The field resource_status is a String which identifies the action that the partner-side took, if any. Valid values are "resources_deleted", "resources_pending_deletion", "deletion_acknowledged", or "user_unauthorized". "user_unauthorized" indicates that resources were not deleted due to the user's (specified in the user_info request field) lack of permissions.

{
  "resource_status": "resources_deleted" [or resources_pending_deletion or deletion_acknowledged or user_unauthorized]
}

Failure Responses:

Bad credentials

Thrown when Databricks provides the wrong credentials to the partner. This should never happen, but may happen in cases where credentials need to be rotated.

Status Code: 401
{
  "error_reason": "unauthorized",
  "display_message": "foobar", [optional]
  "debugging_message": "foobar" [optional]
}

Connection not found

If the connection does not exist on the partner-side, return a 404 with error_reason set to connection_not_found. This occurs when a connection has already been deleted on the partner side.

Status Code: 404
{
  "error_reason": “connection_not_found”
  "display_message": "foobar", [optional]
  "debugging_message": "foobar" [optional]
}

Unexpected failure

For any other unexpected failures, the partner will return a 500. Databricks will retry the request 3 times with exponential backoff: first request after 1 second, second request after 2 seconds, and third request after 4 seconds.

Status Code: 500
{
  "error_reason": "general_error",
  "display_message": "foobar", [optional]
  "debugging_message": "foobar" [optional]
}

Expire Account API

The expire account API is used to expire a user trial. After this API is called, the partner is expected to return the redirect uri for handling expired users. The account_status should be set to expired. This API is only used for automated verification of the partner connect flow for expired accounts. This API needs to be limited to databricks test domain names (databricks-test.com and databricks-demo.com). Partners should return 400 bad requests if it's called for any other domain name. This is an optional API if the partner doesn't support time-based account expiry.

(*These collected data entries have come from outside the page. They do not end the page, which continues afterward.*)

-- ==== Sys2Proof/Machine/Container.lean ====
section
/-! DEFINITION. The packaged container, a normative host procedure over the block's commands (log 23;
48_container.md R230 to R242). The host drives the block only by the events of its language. -/

namespace Sys2Proof.Machine

/-- A host error: the result of a failed assertion, not a block fault (48_container.md R242). -/
inductive HostError where
  | pkgInvariant
  | pkgFraming
  | pkgMeta
deriving DecidableEq, Repr

/-- How a host procedure ends or goes on (48_container.md R242). -/
inductive Proc (α : Type) where
  /-- The procedure goes on with a host-side value. -/
  | ok (v : α) (s : State)
  /-- An assertion failed. -/
  | hostError (e : HostError) (s : State)
  /-- BLOCKOK found FAULT = 1: the block's STATUS, FINFO and FOP. -/
  | blockFault (status finfo fop : Word) (s : State)
  /-- The regions are not those R232 asks for: the host broke the duty of 70_reset_and_hazards.md R297, and the run is
  outside the spec (R303). Nothing was done. -/
  | dutyBroken
  /-- The model gave an access no step, or stopped. -/
  | stopped
deriving Repr

/-- The rest of a procedure, on the value and the block's state so far. -/
def Proc.bind {α β : Type} (p : Proc α) (k : α → State → Proc β) : Proc β :=
  match p with
  | .ok v s => k v s
  | .hostError e s => .hostError e s
  | .blockFault st fi fo s => .blockFault st fi fo s
  | .dutyBroken => .dutyBroken
  | .stopped => .stopped

/-- `ASSERT c, E`. -/
def assertHost (c : Bool) (e : HostError) (s : State) : Proc Unit :=
  if c then .ok () s else .hostError e s

/-- Statements of the host language. -/
def runStmts (p : List HostStmt) (s : State) : Proc Unit :=
  match runProgram p s with
  | .next t => .ok () t
  | .fault _ => .stopped
  | .refused _ => .stopped

/-- `v <- RD32 off` or `v <- RD8 off`. -/
def readInto (e : Event) (s : State) : Proc Word :=
  match stepEvent e s with
  | .next t =>
    match t.rdata with
    | some v => .ok v t
    | none => .stopped
  | .fault _ => .stopped
  | .refused _ => .stopped

/-- BLOCKOK: read STATUS; if FAULT = 1, end with the block fault (48_container.md). -/
def blockOk (s : State) : Proc Unit :=
  (readInto (rd32 offStatus) s).bind fun st t =>
    if st.getLsbD 2 then
      (readInto (rd32 0x02C) t).bind fun fi t => (readInto (rd32 0x064) t).bind fun fo t => .blockFault st fi fo t
    else .ok () t

/-- A command followed by BLOCKOK: "Any block fault in any step ends the procedure at once" (48_container.md R242). -/
def checked (i : Instr) (operands : List Word) (s : State) : Proc Unit :=
  (runStmts [.command i operands] s).bind fun _ t => blockOk t

/-- n bytes of the WMEM window from address a, read one at a time into the host's own memory (DESIGN CHOICE, log 28). -/
def readWindow (n a : Nat) (s : State) : Proc (List Byte) :=
  match n with
  | 0 => .ok [] s
  | k + 1 =>
    (readInto (rd8 (offWmem a)) s).bind fun v t =>
      (readWindow k (a + 1) t).bind fun bs t => .ok (v.setWidth 8 :: bs) t

/-- `ASSERT (RD32 CNT[i]) = 0, PKG_INVARIANT` for the given symbols (48_container.md R234, R235). -/
def assertZeroCounts (symbols : List Nat) (s : State) : Proc Unit :=
  match symbols with
  | [] => .ok () s
  | i :: rest =>
    (readInto (rd32 (offCnt i)) s).bind fun v t =>
      (assertHost (v == 0) .pkgInvariant t).bind fun _ t => assertZeroCounts rest t

/-- Symbols 2 to 255, which a binary input never has. -/
def nonBinarySymbols : List Nat := (List.range 254).map (· + 2)

/-- A number as an ARG operand. -/
def argWord (n : Nat) : Word := BitVec.ofNat 32 n

/-! ### Encode -/

/-- The working regions of a packaged encode or decode (48_container.md R232, R241). -/
structure PackLayout where
  p : Nat
  t0 : Nat
  b0 : Nat
  t1 : Nat
  b1 : Nat
  e0l : Nat
  e0e : Nat
  e1l : Nat
  e1e : Nat
  e2l : Nat
  e2e : Nat
deriving DecidableEq, Repr

/-- The example layout (48_container.md R232). -/
def exampleLayout : PackLayout where
  p := 0x0
  t0 := 0x80000
  b0 := 0x81000
  t1 := 0x83000
  b1 := 0x83100
  e0l := 0x90000
  e0e := 0xF0000
  e1l := 0x84000
  e1e := 0x88100
  e2l := 0x83200
  e2e := 0x83300

/-- The regions of a packaged encode of n bytes, each an address and a size (48_container.md R232). -/
def PackLayout.regions (L : PackLayout) (n : Nat) : List (Nat × Nat) :=
  [(L.p, n), (L.t0, 1024), (L.b0, 8192), (L.t1, 8), (L.b1, 64), (L.e0l, L.e0e - L.e0l), (L.e1l, L.e1e - L.e1l),
    (L.e2l, L.e2e - L.e2l)]

/-- The output regions have room: 2n + 4, 16388 and 132 bytes (48_container.md R232). -/
def PackLayout.roomy (L : PackLayout) (n : Nat) : Bool :=
  decide (L.e0l + (2 * n + 4) ≤ L.e0e) && decide (L.e1l + 16388 ≤ L.e1e) && decide (L.e2l + 132 ≤ L.e2e)

/-- No region overlaps a later one of the list (20_memory.md R78). -/
def disjoint (regions : List (Nat × Nat)) : Bool :=
  match regions with
  | [] => true
  | r :: rest => rest.all (fun q => !overlaps r.1 r.2 q.1 q.2) && disjoint rest

/-- The layout is one that R232 lets the host choose for n bytes: pairwise non-overlapping regions of WMEM, of the sizes
it states. -/
def PackLayout.admits (L : PackLayout) (size n : Nat) : Bool :=
  (L.regions n).all (fun r => inRange size r.1 r.2) && disjoint (L.regions n) && L.roomy n

/-- One layer: ENCODE, BLOCKOK, then `p <- RD32 WPTR; l <- RD32 OUTLEN` (48_container.md R233 to R235). -/
def encodeLayer (src n hi lim : Nat) (s : State) : Proc (Nat × Nat) :=
  (checked .encode [argWord src, argWord n, argWord hi, argWord lim] s).bind fun _ t =>
    (readInto (rd32 0x044) t).bind fun p t => (readInto (rd32 0x060) t).bind fun l t => .ok (p.toNat, l.toNat) t

/-- Layer 0 (48_container.md R233). -/
def encodeLayer0 (L : PackLayout) (payload : List Byte) (s : State) : Proc (Nat × Nat) :=
  (runStmts [.load L.p payload] s).bind fun _ t => encodeLayer L.p payload.length L.e0e L.e0l t

/-- Layer 1 (48_container.md R234). -/
def encodeLayer1 (L : PackLayout) (s : State) : Proc (Nat × Nat) :=
  (checked .stcnt [argWord L.t0, 256] s).bind fun _ t =>
    (checked .expand [argWord L.t0, 1024, argWord L.b0] t).bind fun _ t =>
      (encodeLayer L.b0 8192 L.e1e L.e1l t).bind fun pl t =>
        (assertZeroCounts nonBinarySymbols t).bind fun _ t => .ok pl t

/-- Layer 2 (48_container.md R235): the stream's place and length, and freq2. -/
def encodeLayer2 (L : PackLayout) (s : State) : Proc ((Nat × Nat) × (Nat × Nat)) :=
  (checked .stcnt [argWord L.t1, 2] s).bind fun _ t =>
    (checked .expand [argWord L.t1, 8, argWord L.b1] t).bind fun _ t =>
      (encodeLayer L.b1 64 L.e2e L.e2l t).bind fun pl t =>
        (readInto (rd32 (offCnt 0)) t).bind fun f20 t => (readInto (rd32 (offCnt 1)) t).bind fun f21 t =>
          (assertZeroCounts nonBinarySymbols t).bind fun _ t =>
            (assertHost (f20.toNat + f21.toNat == 64) .pkgInvariant t).bind fun _ t =>
              (assertHost (decide (f20.toNat < 256) && decide (f21.toNat < 256)) .pkgInvariant t).bind fun _ t =>
                (assertHost (decide (pl.2 < 256)) .pkgInvariant t).bind fun _ t =>
                  .ok (pl, (f20.toNat, f21.toNat)) t

/-- LE32(v) (48_container.md R236). -/
def le32 (v : Nat) : List Byte := leBytes (BitVec.ofNat 32 v) 4

/-- The packaged stream's layout (48_container.md R230, R236). -/
def assemble (f20 f21 : Nat) (s2 s1 s0 : List Byte) : List Byte :=
  [BitVec.ofNat 8 f20, BitVec.ofNat 8 f21, BitVec.ofNat 8 s2.length] ++ s2 ++ le32 s1.length ++ s1
    ++ le32 s0.length ++ s0

/-- Packaged encode in the regions of R232 (48_container.md R233 to R236). DESIGN CHOICE (log 28): R236 leaves to the host
where it builds the result; the model builds it in the host's own memory, as a list of bytes read out of the WMEM window by
8-bit reads. -/
def packagedEncodeIn (L : PackLayout) (payload : List Byte) (s : State) : Proc (List Byte) :=
  (encodeLayer0 L payload s).bind fun pl0 t =>
    (encodeLayer1 L t).bind fun pl1 t =>
      (encodeLayer2 L t).bind fun r2 t =>
        (readWindow r2.1.2 r2.1.1 t).bind fun s2 t =>
          (readWindow pl1.2 pl1.1 t).bind fun s1 t =>
            (readWindow pl0.2 pl0.1 t).bind fun s0 t => .ok (assemble r2.2.1 r2.2.2 s2 s1 s0) t

/-- Packaged encode (48_container.md R232 to R236): the host chooses regions as R232 says, before anything else. -/
def packagedEncode (L : PackLayout) (payload : List Byte) (s : State) : Proc (List Byte) :=
  if L.admits s.params.wmemSize payload.length then packagedEncodeIn L payload s else .dutyBroken

/-! ### Decode -/

/-- `MemRead(a, 4)` by the host: four byte reads (48_container.md R238). -/
def hostRead32 (a : Nat) (s : State) : Proc Nat :=
  (readWindow 4 a s).bind fun bs t => .ok (leValue bs) t

/-- Where the parts of a packaged stream stand (48_container.md R238). -/
structure Framing where
  f20 : Nat
  f21 : Nat
  a2 : Nat
  l2 : Nat
  a1 : Nat
  l1 : Nat
  a0 : Nat
  l0 : Nat
deriving DecidableEq, Repr

/-- The head of the stream: freq2 and the length of the layer-2 stream (48_container.md R238). -/
def parseHead (start n : Nat) (s : State) : Proc (Nat × Nat × Nat) :=
  (assertHost (decide (3 ≤ n)) .pkgFraming s).bind fun _ t =>
    (readInto (rd8 (offWmem start)) t).bind fun f20 t =>
      (readInto (rd8 (offWmem (start + 1))) t).bind fun f21 t =>
        (readInto (rd8 (offWmem (start + 2))) t).bind fun l2 t => .ok (f20.toNat, f21.toNat, l2.toNat) t

/-- Parsing and framing checks of the N bytes at S (48_container.md R238). -/
def parseStream (start n : Nat) (s : State) : Proc Framing :=
  (parseHead start n s).bind fun h t =>
    let a2 := start + 3
    let l2 := h.2.2
    (assertHost (decide (a2 + l2 + 4 ≤ start + n)) .pkgFraming t).bind fun _ t =>
      (hostRead32 (a2 + l2) t).bind fun l1 t =>
        let a1 := a2 + l2 + 4
        (assertHost (decide (a1 + l1 + 4 ≤ start + n)) .pkgFraming t).bind fun _ t =>
          (hostRead32 (a1 + l1) t).bind fun l0 t =>
            let a0 := a1 + l1 + 4
            (assertHost (a0 + l0 == start + n) .pkgFraming t).bind fun _ t =>
              (assertHost (h.1 + h.2.1 == 64) .pkgMeta t).bind fun _ t =>
                .ok ⟨h.1, h.2.1, a2, l2, a1, l1, a0, l0⟩ t

/-- Layer 2 of a packaged decode: it recovers freq1 (48_container.md R239). -/
def decodeLayer2 (L : PackLayout) (fr : Framing) (s : State) : Proc Unit :=
  (runStmts [.load L.t1 (le32 fr.f20 ++ le32 fr.f21)] s).bind fun _ t =>
    (checked .ldcnt [argWord L.t1, 2] t).bind fun _ t =>
      (checked .decode [argWord fr.a2, argWord fr.l2, argWord L.b1, 64] t).bind fun _ t =>
        (checked .pack [argWord L.b1, 64, argWord L.t1] t).bind fun _ t =>
          (checked .ldcnt [argWord L.t1, 2] t).bind fun _ t =>
            (readInto (rd32 (offCnt 0)) t).bind fun c0 t =>
              (readInto (rd32 (offCnt 1)) t).bind fun c1 t =>
                assertHost (c0.toNat + c1.toNat == 8192) .pkgMeta t

/-- Layer 1 of a packaged decode: it recovers freq0 (48_container.md R240). -/
def decodeLayer1 (L : PackLayout) (fr : Framing) (s : State) : Proc Unit :=
  (checked .decode [argWord fr.a1, argWord fr.l1, argWord L.b0, 8192] s).bind fun _ t =>
    (checked .pack [argWord L.b0, 8192, argWord L.t0] t).bind fun _ t =>
      checked .ldcnt [argWord L.t0, 256] t

/-- Layer 0 of a packaged decode: the payload, WMEM[out .. out+n) (48_container.md R241). -/
def decodeLayer0 (fr : Framing) (out cap : Nat) (s : State) : Proc (List Byte) :=
  (checked .decode [argWord fr.a0, argWord fr.l0, argWord out, argWord cap] s).bind fun _ t =>
    (readInto (rd32 0x060) t).bind fun n t => readWindow n.toNat out t

/-- Packaged decode of the N bytes at S in WMEM, loaded by the host (48_container.md R238 to R241). -/
def packagedDecode (L : PackLayout) (start n out cap : Nat) (s : State) : Proc (List Byte) :=
  (parseStream start n s).bind fun fr t =>
    (decodeLayer2 L fr t).bind fun _ t =>
      (decodeLayer1 L fr t).bind fun _ t => decodeLayer0 fr out cap t

end Sys2Proof.Machine
end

PUT <partners/databricks/useraccount>:
{
 "email": "test@test.com",
 "databricks_user_id": 123456789012345678,
 "cloud_provider": "azure", [or aws or gcp]
 "databricks_organization_id": 123456789012345678,
}

Successful Responses:

Status Code: 200

Failure Responses:

Unexpected failure

Status Code: 500
{
  "error_reason": "general_error",
  "display_message": "foobar", [optional]
  "debugging_message": "foobar" [optional]
}

Enable Databricks to demo partner products with Partner Connect

We would like to demo select partner products to our field team and in Partner Connect product demonstrations. In order to do this, we need to ensure that partners return the Create Trial experience even when the same email, account, and workspace are repeatedly used.

Demo boolean flag

The Connect API request includes a " demo" boolean flag that we will set to true only when demo-ing your product. When true, ensure we get the Create Trial flow, even if you've seen the user, account, and/or Databricks workspace before. Handling concurrent requests is not required.